Data excerpts
══════

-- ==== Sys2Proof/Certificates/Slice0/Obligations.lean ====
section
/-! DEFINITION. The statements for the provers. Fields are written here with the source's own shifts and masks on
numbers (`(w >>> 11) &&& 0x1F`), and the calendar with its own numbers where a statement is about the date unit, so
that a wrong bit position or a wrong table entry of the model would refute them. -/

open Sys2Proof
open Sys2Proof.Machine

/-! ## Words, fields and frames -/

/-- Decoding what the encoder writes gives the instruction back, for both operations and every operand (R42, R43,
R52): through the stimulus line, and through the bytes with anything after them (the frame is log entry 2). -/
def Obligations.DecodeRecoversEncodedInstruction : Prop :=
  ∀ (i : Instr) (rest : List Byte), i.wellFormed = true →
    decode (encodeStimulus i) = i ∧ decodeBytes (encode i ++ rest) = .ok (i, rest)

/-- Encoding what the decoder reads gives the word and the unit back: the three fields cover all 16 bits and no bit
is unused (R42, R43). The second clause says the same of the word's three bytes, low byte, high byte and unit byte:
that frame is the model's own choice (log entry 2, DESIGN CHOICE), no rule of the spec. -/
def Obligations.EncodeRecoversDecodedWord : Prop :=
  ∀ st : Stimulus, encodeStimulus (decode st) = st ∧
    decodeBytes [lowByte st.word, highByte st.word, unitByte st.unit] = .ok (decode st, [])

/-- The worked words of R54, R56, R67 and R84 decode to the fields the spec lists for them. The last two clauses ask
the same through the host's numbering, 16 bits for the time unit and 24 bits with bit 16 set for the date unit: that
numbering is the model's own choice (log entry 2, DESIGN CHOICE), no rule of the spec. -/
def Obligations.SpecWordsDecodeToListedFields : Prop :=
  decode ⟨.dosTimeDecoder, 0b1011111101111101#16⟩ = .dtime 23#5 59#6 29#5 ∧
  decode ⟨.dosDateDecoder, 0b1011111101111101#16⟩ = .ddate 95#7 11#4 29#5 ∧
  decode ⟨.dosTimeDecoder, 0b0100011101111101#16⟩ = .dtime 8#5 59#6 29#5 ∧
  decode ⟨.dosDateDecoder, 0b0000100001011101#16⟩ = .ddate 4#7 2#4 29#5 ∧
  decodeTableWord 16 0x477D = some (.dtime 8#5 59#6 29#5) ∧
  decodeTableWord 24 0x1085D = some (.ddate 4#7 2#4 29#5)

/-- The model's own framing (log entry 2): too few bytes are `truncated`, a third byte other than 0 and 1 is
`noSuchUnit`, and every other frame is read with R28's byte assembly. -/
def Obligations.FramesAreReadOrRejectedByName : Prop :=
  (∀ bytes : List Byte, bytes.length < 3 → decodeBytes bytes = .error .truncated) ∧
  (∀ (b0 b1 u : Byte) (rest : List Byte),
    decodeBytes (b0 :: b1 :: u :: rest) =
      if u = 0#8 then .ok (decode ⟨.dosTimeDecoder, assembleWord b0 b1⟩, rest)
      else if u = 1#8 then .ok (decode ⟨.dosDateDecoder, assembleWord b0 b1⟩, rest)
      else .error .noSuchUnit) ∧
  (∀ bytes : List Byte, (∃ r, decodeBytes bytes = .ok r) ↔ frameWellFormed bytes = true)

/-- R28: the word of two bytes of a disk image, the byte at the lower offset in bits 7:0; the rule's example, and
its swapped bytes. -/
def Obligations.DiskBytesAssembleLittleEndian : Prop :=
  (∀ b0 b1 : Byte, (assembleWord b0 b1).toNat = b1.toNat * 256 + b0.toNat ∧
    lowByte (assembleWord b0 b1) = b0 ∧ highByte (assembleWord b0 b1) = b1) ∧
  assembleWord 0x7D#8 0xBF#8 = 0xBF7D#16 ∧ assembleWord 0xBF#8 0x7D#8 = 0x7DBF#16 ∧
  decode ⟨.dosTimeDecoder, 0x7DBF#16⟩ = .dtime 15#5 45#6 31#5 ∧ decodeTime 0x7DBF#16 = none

══════

• _Task_:
Take the records and restate them word for word.

• _Task output_:
-- ==== Sys2Proof/Certificates/Slice0/Obligations.lean ====
section
/-! DEFINITION. The statements for the provers. Fields are written here with the source's own shifts and masks on
numbers (`(w >>> 11) &&& 0x1F`), and the calendar with its own numbers where a statement is about the date unit, so
that a wrong bit position or a wrong table entry of the model would refute them. -/

open Sys2Proof
open Sys2Proof.Machine

/-! ## Words, fields and frames -/

/-- Decoding what the encoder writes gives the instruction back, for both operations and every operand (R42, R43,
R52): through the stimulus line, and through the bytes with anything after them (the frame is log entry 2). -/
def Obligations.DecodeRecoversEncodedInstruction : Prop :=
  ∀ (i : Instr) (rest : List Byte), i.wellFormed = true →
    decode (encodeStimulus i) = i ∧ decodeBytes (encode i ++ rest) = .ok (i, rest)

/-- Encoding what the decoder reads gives the word and the unit back: the three fields cover all 16 bits and no bit
is unused (R42, R43). The second clause says the same of the word's three bytes, low byte, high byte and unit byte:
that frame is the model's own choice (log entry 2, DESIGN CHOICE), no rule of the spec. -/
def Obligations.EncodeRecoversDecodedWord : Prop :=
  ∀ st : Stimulus, encodeStimulus (decode st) = st ∧
    decodeBytes [lowByte st.word, highByte st.word, unitByte st.unit] = .ok (decode st, [])

/-- The worked words of R54, R56, R67 and R84 decode to the fields the spec lists for them. The last two clauses ask
the same through the host's numbering, 16 bits for the time unit and 24 bits with bit 16 set for the date unit: that
numbering is the model's own choice (log entry 2, DESIGN CHOICE), no rule of the spec. -/
def Obligations.SpecWordsDecodeToListedFields : Prop :=
  decode ⟨.dosTimeDecoder, 0b1011111101111101#16⟩ = .dtime 23#5 59#6 29#5 ∧
  decode ⟨.dosDateDecoder, 0b1011111101111101#16⟩ = .ddate 95#7 11#4 29#5 ∧
  decode ⟨.dosTimeDecoder, 0b0100011101111101#16⟩ = .dtime 8#5 59#6 29#5 ∧
  decode ⟨.dosDateDecoder, 0b0000100001011101#16⟩ = .ddate 4#7 2#4 29#5 ∧
  decodeTableWord 16 0x477D = some (.dtime 8#5 59#6 29#5) ∧
  decodeTableWord 24 0x1085D = some (.ddate 4#7 2#4 29#5)

/-- The model's own framing (log entry 2): too few bytes are `truncated`, a third byte other than 0 and 1 is
`noSuchUnit`, and every other frame is read with R28's byte assembly. -/
def Obligations.FramesAreReadOrRejectedByName : Prop :=
  (∀ bytes : List Byte, bytes.length < 3 → decodeBytes bytes = .error .truncated) ∧
  (∀ (b0 b1 u : Byte) (rest : List Byte),
    decodeBytes (b0 :: b1 :: u :: rest) =
      if u = 0#8 then .ok (decode ⟨.dosTimeDecoder, assembleWord b0 b1⟩, rest)
      else if u = 1#8 then .ok (decode ⟨.dosDateDecoder, assembleWord b0 b1⟩, rest)
      else .error .noSuchUnit) ∧
  (∀ bytes : List Byte, (∃ r, decodeBytes bytes = .ok r) ↔ frameWellFormed bytes = true)

/-- R28: the word of two bytes of a disk image, the byte at the lower offset in bits 7:0; the rule's example, and
its swapped bytes. -/
def Obligations.DiskBytesAssembleLittleEndian : Prop :=
  (∀ b0 b1 : Byte, (assembleWord b0 b1).toNat = b1.toNat * 256 + b0.toNat ∧
    lowByte (assembleWord b0 b1) = b0 ∧ highByte (assembleWord b0 b1) = b1) ∧
  assembleWord 0x7D#8 0xBF#8 = 0xBF7D#16 ∧ assembleWord 0xBF#8 0x7D#8 = 0x7DBF#16 ∧
  decode ⟨.dosTimeDecoder, 0x7DBF#16⟩ = .dtime 15#5 45#6 31#5 ∧ decodeTime 0x7DBF#16 = none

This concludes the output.